Disneyland has also changed how it doles out its iconic food. Now, instead of standing in a line to order, you tap your menu choices into the Disneyland app and use contactless payment methods. The app’s mobile-ordering feature lets you pick your quick-service food spot, order ahead, pay online, and choose your arrival time. When you get there, tap “I’m here,” and your goodies get prepared—the app alerts you when it’s all ready for pickup. At table-service restaurants, walk-ins are limited, so it’s wise to make reservations for in-park dining locations, or to add your party to the mobile walk-up list.

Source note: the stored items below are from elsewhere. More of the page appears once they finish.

-- ==== Sys2Proof/Laws/Codec.lean ====
section
/-! SUPPORT. The decoder's fields of a word laid out as 30_encoding.md R71 lays it out, and the encoder's words as such layouts. -/

namespace Sys2Proof.Laws

/-! ## Fields as numbers (R72) -/

theorem toNat_fieldOpcode (w : Word) : (fieldOpcode w).toNat = w.toNat % 32 := by
  simp [fieldOpcode, BitVec.extractLsb'_toNat]

theorem toNat_fieldA (w : Word) : (fieldA w).toNat = w.toNat / 32 % 8 := by
  simp [fieldA, BitVec.extractLsb'_toNat, Nat.shiftRight_eq_div_pow]

theorem toNat_fieldB (w : Word) : (fieldB w).toNat = w.toNat / 256 % 8 := by
  simp [fieldB, BitVec.extractLsb'_toNat, Nat.shiftRight_eq_div_pow]

theorem toNat_fieldImm8 (w : Word) : (fieldImm8 w).toNat = w.toNat / 256 := by
  have := w.isLt
  simp only [fieldImm8, BitVec.extractLsb'_toNat, Nat.shiftRight_eq_div_pow]
  omega

theorem toNat_fieldImm11 (w : Word) : (fieldImm11 w).toNat = w.toNat / 32 := by
  have := w.isLt
  simp only [fieldImm11, BitVec.extractLsb'_toNat, Nat.shiftRight_eq_div_pow]
  omega

/-! ## The encoder's words as sums (R73) -/

/-- OR-ing a value above a number that fits below it adds them. -/
theorem or_shifted (x y p : Nat) (hx : x < 2 ^ p) : x ||| y * 2 ^ p = x + 2 ^ p * y := by
  rw [Nat.mul_comm y, Nat.or_comm, ← Nat.two_pow_add_eq_or_of_lt hx]
  omega

theorem toNat_encodeRR (op a b : Nat) (ho : op < 32) (ha : a < 8) (hb : b < 8) :
    (encodeRR op a b).toNat = op + 32 * a + 256 * b := by
  have h1 := or_shifted op a 5 (by omega)
  have h2 := or_shifted (op + 2 ^ 5 * a) b 8 (by omega)
  simp only [encodeRR, BitVec.toNat_or, BitVec.toNat_ofNat]
  rw [Nat.mod_eq_of_lt (by omega), Nat.mod_eq_of_lt (by omega), Nat.mod_eq_of_lt (by omega), h1, h2]
  omega

theorem toNat_encodeRI (op a i8 : Nat) (ho : op < 32) (ha : a < 8) (hi : i8 < 256) :
    (encodeRI op a i8).toNat = op + 32 * a + 256 * i8 := by
  have h1 := or_shifted op a 5 (by omega)
  have h2 := or_shifted (op + 2 ^ 5 * a) i8 8 (by omega)
  simp only [encodeRI, BitVec.toNat_or, BitVec.toNat_ofNat]
  rw [Nat.mod_eq_of_lt (by omega), Nat.mod_eq_of_lt (by omega), Nat.mod_eq_of_lt (by omega), h1, h2]
  omega

theorem toNat_encodeR (op a : Nat) (ho : op < 32) (ha : a < 8) : (encodeR op a).toNat = op + 32 * a := by
  have h1 := or_shifted op a 5 (by omega)
  simp only [encodeR, BitVec.toNat_or, BitVec.toNat_ofNat]
  rw [Nat.mod_eq_of_lt (by omega), Nat.mod_eq_of_lt (by omega), h1]
  omega

theorem toNat_encodeJ (op i11 : Nat) (ho : op < 32) (hi : i11 < 2048) : (encodeJ op i11).toNat = op + 32 * i11 := by
  have h1 := or_shifted op i11 5 (by omega)
  simp only [encodeJ, BitVec.toNat_or, BitVec.toNat_ofNat]
  rw [Nat.mod_eq_of_lt (by omega), Nat.mod_eq_of_lt (by omega), h1]
  omega

theorem toNat_encodeZ (op : Nat) (ho : op < 32) : (encodeZ op).toNat = op := by
  simp only [encodeZ, BitVec.toNat_ofNat]
  omega

/-! ## The fields of a word put together from fields (R71) -/

/-- The register form, any bits 15..11. -/
theorem fields_rr (u : BitVec 5) (b a : RegIdx) (n : OpNumber) :
    fieldOpcode (u ++ b ++ a ++ n) = n ∧ fieldA (u ++ b ++ a ++ n) = a ∧ fieldB (u ++ b ++ a ++ n) = b := by
  have hn := n.isLt
  have ha := a.isLt
  have hb := b.isLt
  have h : (u ++ b ++ a ++ n : Word).toNat = n.toNat + 32 * a.toNat + 256 * b.toNat + 2048 * u.toNat := by
    simp only [BitVec.toNat_append, Nat.shiftLeft_eq]
    rw [Nat.or_comm _ b.toNat, or_shifted _ _ 3 (by omega), Nat.or_comm _ a.toNat, or_shifted _ _ 3 (by omega),
      Nat.or_comm _ n.toNat, or_shifted _ _ 5 (by omega)]
    omega
  refine ⟨BitVec.eq_of_toNat_eq ?_, BitVec.eq_of_toNat_eq ?_, BitVec.eq_of_toNat_eq ?_⟩
  · rw [toNat_fieldOpcode, h]; omega
  · rw [toNat_fieldA, h]; omega
  · rw [toNat_fieldB, h]; omega

/-- The immediate form. -/
theorem fields_ri (i : Imm8) (a : RegIdx) (n : OpNumber) :
    fieldOpcode (i ++ a ++ n) = n ∧ fieldA (i ++ a ++ n) = a ∧ fieldImm8 (i ++ a ++ n) = i := by
  have hn := n.isLt
  have ha := a.isLt
  have h : (i ++ a ++ n : Word).toNat = n.toNat + 32 * a.toNat + 256 * i.toNat := by
    simp only [BitVec.toNat_append, Nat.shiftLeft_eq]
    rw [Nat.or_comm _ a.toNat, or_shifted _ _ 3 (by omega), Nat.or_comm _ n.toNat, or_shifted _ _ 5 (by omega)]
    omega
  refine ⟨BitVec.eq_of_toNat_eq ?_, BitVec.eq_of_toNat_eq ?_, BitVec.eq_of_toNat_eq ?_⟩
  · rw [toNat_fieldOpcode, h]; omega
  · rw [toNat_fieldA, h]; omega
  · rw [toNat_fieldImm8, h]; omega

/-- Layout 2. -/
theorem fields_j (i : Imm11) (n : OpNumber) : fieldOpcode (i ++ n) = n ∧ fieldImm11 (i ++ n) = i := by
  have hn := n.isLt
  have h : (i ++ n : Word).toNat = n.toNat + 32 * i.toNat := by
    simp only [BitVec.toNat_append, Nat.shiftLeft_eq]
    rw [Nat.or_comm _ n.toNat, or_shifted _ _ 5 (by omega)]
    omega
  refine ⟨BitVec.eq_of_toNat_eq ?_, BitVec.eq_of_toNat_eq ?_⟩
  · rw [toNat_fieldOpcode, h]; omega
  · rw [toNat_fieldImm11, h]; omega

/-- The bits a format keeps, as a remainder (R74). -/
theorem toNat_clearIgnored (f : Format) (w : Word) :
    (clearIgnored f w).toNat = match f with
      | .rr => w.toNat % 2048
      | .ri => w.toNat
      | .r => w.toNat % 256
      | .j => w.toNat
      | .z => w.toNat % 32 := by
  cases f <;> simp only [clearIgnored, BitVec.toNat_and, BitVec.toNat_ofNat]
  · exact Nat.and_two_pow_sub_one_eq_mod _ 11
  · exact Nat.and_two_pow_sub_one_eq_mod _ 8
  · exact Nat.and_two_pow_sub_one_eq_mod _ 5

/-! ## Well-formedness -/

/-- The operand types see to it that every instruction is well formed (log 28). -/
theorem instr_wellFormed (i : Instr) : i.wellFormed = true := by
  have h3 : ∀ x : BitVec 3, x.toNat < 8 := fun x => x.isLt
  have h8 : ∀ x : BitVec 8, x.toNat < 256 := fun x => x.isLt
  have h11 : ∀ x : BitVec 11, x.toNat < 2048 := fun x => x.isLt
  cases i <;> simp [Instr.wellFormed, RawFields.inRange, Instr.fields, h3, h8, h11]

/-! ## Dispatch (R82) -/

theorem mem_op_all (k : Op) : k ∈ Op.all := by
  cases k <;> decide

theorem eq_of_num_eq {o : OpNum} (h : o.injective = true) {k l : Op} (e : o.num k = o.num l) : k = l := by
  simp only [OpNum.injective, List.all_eq_true] at h
  simpa [e] using h k (mem_op_all k) l (mem_op_all l)

/-- The instruction dispatched to is the one whose number is the opcode. -/
theorem dispatch_num {o : OpNum} (h : o.injective = true) (k : Op) : dispatch o (o.num k) = some k := by
  have hs : (dispatch o (o.num k)).isSome = true := by
    rw [dispatch, List.find?_isSome]
    exact ⟨k, mem_op_all k, by simp⟩
  obtain ⟨l, hl⟩ := Option.isSome_iff_exists.mp hs
  have hn : o.num l = o.num k := by simpa using List.find?_some hl
  rw [hl, eq_of_num_eq h hn]

theorem dispatch_eq_some {o : OpNum} {n : OpNumber} {k : Op} (h : dispatch o n = some k) : o.num k = n := by
  simpa using List.find?_some h

theorem dispatch_eq_none {o : OpNum} {n : OpNumber} : dispatch o n = none ↔ ∀ k, o.num k ≠ n := by
  rw [dispatch, List.find?_eq_none]
  constructor
  · intro h k
    simpa using h k (mem_op_all k)
  · intro h k _
    simpa using h k

/-- What the decoder can answer (R82, R83). -/
theorem decode_cases (o : OpNum) (w : Word) :
    (∃ k, o.num k = fieldOpcode w ∧ decode o w = .ok (instrOf k w)) ∨
      ((∀ k, o.num k ≠ fieldOpcode w) ∧ decode o w = .error (.illegalInstruction w)) := by
  unfold decode
  cases h : dispatch o (fieldOpcode w) with
  | some k => exact .inl ⟨k, dispatch_eq_some h, rfl⟩
  | none => exact .inr ⟨dispatch_eq_none.mp h, rfl⟩

theorem decode_of_opcode {o : OpNum} (h : o.injective = true) {w : Word} {k : Op} (e : fieldOpcode w = o.num k) :
    decode o w = .ok (instrOf k w) := by
  simp [decode, e, dispatch_num h]

theorem instrOf_op (k : Op) (w : Word) : (instrOf k w).op = k := by
  cases k <;> rfl

end Sys2Proof.Laws
end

Downtown Disney has reopened too, along with its 19 eateries, where ordering food still happens in the traditional way. However, it’s best to make reservations at the pedestrian district’s seven popular table-service restaurants.

New Safety Protocols

Disneyland is still rolling out a phased reopening. The park’s latest health and safety protocols are prominent on, and they change often based on the most recent Covid guidance. At press time, they spell out that California strongly recommends that visitors be vaccinated or test negative for Covid before entering any theme park, though these aren’t requirements and you won’t need to show proof.

As for masks, Disney also strongly recommends that everyone over the age of 2 wear them in the park’s indoor spaces, though only a minority of people are still masking or distancing themselves in the parks.

Despite these lingering reminders of the pandemic, Disneyland’s comeback still manages to feel like a fairy tale’s magical return to life.